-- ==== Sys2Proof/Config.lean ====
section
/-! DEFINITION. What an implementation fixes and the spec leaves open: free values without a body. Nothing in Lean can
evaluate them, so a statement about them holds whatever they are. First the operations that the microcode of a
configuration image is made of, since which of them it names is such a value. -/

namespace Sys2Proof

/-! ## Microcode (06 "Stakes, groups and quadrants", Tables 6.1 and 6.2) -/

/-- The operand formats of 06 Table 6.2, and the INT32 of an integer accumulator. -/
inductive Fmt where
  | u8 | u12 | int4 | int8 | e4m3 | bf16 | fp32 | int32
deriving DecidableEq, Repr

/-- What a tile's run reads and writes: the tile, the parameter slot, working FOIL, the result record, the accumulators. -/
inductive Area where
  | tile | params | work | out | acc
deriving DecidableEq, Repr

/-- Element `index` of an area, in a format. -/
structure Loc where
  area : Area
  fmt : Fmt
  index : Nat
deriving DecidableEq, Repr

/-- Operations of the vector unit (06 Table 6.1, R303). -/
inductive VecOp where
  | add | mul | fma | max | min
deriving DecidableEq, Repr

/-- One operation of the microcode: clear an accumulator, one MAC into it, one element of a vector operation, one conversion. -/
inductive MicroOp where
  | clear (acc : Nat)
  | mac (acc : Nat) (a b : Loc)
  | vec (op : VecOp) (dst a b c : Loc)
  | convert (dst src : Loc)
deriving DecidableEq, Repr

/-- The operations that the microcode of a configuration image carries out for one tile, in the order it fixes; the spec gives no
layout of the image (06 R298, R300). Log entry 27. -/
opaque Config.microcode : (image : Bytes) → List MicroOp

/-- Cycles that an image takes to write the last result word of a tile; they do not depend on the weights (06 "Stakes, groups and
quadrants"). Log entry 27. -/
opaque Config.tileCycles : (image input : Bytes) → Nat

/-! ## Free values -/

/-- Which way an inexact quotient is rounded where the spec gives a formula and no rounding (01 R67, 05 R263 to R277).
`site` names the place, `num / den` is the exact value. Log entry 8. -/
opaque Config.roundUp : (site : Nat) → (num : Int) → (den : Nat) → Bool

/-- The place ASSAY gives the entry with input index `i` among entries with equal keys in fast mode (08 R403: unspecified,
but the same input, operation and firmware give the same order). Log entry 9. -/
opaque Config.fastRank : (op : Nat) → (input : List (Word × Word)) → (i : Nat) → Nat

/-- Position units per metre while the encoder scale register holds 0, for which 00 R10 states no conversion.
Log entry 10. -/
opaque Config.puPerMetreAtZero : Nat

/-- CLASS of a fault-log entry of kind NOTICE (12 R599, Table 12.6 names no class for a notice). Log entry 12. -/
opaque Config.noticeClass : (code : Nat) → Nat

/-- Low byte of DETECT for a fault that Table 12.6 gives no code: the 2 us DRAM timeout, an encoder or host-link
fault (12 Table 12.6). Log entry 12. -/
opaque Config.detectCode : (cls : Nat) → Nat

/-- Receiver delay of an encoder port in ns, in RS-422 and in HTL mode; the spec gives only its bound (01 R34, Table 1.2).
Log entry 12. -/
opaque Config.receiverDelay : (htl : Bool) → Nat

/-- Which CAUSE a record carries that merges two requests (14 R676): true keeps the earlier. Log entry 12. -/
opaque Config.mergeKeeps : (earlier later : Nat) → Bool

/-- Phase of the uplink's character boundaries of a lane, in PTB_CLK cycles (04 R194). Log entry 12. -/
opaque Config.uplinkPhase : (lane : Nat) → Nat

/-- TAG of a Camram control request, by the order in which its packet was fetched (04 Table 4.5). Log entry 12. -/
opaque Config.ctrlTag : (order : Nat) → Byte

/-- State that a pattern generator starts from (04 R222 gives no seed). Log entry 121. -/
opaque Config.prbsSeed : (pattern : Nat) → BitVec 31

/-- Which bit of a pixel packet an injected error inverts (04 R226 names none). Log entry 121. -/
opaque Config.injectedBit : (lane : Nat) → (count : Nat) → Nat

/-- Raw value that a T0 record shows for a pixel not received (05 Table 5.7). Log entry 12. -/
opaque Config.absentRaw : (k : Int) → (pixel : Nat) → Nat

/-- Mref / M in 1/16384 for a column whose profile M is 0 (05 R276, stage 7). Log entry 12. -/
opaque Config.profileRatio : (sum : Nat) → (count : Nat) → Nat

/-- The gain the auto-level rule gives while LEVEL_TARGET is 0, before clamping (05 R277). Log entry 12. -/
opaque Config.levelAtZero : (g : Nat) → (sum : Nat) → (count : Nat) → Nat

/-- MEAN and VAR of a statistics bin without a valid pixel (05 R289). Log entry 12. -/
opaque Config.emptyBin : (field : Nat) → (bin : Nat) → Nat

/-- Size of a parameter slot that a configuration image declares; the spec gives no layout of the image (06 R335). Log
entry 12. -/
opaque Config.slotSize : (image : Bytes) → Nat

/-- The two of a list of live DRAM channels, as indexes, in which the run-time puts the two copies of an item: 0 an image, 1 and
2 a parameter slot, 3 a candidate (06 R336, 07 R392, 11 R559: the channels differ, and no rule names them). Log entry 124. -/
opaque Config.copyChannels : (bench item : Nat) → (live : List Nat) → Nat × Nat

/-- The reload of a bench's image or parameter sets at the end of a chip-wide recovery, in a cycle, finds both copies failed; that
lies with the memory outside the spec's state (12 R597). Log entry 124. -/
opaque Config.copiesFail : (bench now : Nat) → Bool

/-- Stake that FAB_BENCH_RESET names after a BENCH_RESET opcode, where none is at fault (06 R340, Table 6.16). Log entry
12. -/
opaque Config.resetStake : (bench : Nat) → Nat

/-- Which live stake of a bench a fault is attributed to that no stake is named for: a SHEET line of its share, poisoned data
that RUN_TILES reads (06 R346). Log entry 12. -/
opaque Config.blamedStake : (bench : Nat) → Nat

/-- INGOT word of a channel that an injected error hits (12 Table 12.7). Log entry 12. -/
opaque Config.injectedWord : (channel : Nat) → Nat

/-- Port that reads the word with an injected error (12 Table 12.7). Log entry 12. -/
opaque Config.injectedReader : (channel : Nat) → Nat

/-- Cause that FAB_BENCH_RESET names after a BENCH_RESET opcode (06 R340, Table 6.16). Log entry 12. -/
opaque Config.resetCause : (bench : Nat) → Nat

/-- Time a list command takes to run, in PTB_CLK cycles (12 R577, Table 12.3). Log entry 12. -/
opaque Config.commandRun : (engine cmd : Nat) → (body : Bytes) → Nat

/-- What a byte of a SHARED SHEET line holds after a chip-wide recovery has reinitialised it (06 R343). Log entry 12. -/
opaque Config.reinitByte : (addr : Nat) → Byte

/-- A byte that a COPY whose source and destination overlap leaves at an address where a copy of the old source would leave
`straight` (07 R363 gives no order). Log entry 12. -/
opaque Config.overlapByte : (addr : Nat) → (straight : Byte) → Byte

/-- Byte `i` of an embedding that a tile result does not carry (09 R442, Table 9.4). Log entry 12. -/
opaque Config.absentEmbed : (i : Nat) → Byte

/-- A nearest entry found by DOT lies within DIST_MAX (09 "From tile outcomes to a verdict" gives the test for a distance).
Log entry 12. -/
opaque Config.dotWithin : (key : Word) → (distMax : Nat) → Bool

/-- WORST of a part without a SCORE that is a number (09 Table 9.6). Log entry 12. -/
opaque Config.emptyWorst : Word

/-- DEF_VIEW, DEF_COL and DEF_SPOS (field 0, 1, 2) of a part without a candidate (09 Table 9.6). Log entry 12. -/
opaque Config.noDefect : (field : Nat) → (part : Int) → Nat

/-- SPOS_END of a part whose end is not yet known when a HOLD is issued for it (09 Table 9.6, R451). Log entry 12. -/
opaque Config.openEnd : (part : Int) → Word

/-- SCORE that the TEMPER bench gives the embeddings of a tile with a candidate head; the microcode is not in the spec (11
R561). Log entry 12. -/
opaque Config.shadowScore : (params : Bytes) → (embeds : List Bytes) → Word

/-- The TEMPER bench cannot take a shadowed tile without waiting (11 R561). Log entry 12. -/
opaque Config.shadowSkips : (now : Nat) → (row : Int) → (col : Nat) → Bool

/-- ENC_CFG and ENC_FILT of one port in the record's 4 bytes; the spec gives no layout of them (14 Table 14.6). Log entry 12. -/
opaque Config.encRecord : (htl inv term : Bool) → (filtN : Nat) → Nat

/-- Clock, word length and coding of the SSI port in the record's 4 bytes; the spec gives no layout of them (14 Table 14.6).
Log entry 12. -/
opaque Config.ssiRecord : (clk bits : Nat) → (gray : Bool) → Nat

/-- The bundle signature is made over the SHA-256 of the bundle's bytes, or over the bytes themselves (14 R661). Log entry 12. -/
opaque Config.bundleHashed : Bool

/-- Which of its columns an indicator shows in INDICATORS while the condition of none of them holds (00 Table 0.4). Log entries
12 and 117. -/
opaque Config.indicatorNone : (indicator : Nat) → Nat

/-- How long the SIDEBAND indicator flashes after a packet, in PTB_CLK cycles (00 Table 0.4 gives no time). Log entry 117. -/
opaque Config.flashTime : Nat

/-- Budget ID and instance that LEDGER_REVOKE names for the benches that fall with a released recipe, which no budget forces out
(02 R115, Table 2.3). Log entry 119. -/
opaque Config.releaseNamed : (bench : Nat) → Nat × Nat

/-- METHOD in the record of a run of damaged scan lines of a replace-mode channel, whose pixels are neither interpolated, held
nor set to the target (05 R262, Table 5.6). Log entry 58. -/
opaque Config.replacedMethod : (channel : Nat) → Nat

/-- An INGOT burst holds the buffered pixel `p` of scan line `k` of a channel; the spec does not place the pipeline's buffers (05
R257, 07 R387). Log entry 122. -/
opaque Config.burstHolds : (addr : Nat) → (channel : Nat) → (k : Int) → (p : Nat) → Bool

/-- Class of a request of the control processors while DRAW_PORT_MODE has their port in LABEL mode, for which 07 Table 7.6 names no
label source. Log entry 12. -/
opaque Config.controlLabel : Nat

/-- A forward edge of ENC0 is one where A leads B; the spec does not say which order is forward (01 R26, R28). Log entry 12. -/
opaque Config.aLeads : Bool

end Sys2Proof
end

WORK ITEM - After locating the line with "label source. Log entry 12. -/" in the records above, please set down that line and all later ones exactly, and no other line.

RESULT FOR THIS EXERCISE -
label source. Log entry 12. -/
opaque Config.controlLabel : Nat

/-- A forward edge of ENC0 is one where A leads B; the spec does not say which order is forward (01 R26, R28). Log entry 12. -/
opaque Config.aLeads : Bool

end Sys2Proof
end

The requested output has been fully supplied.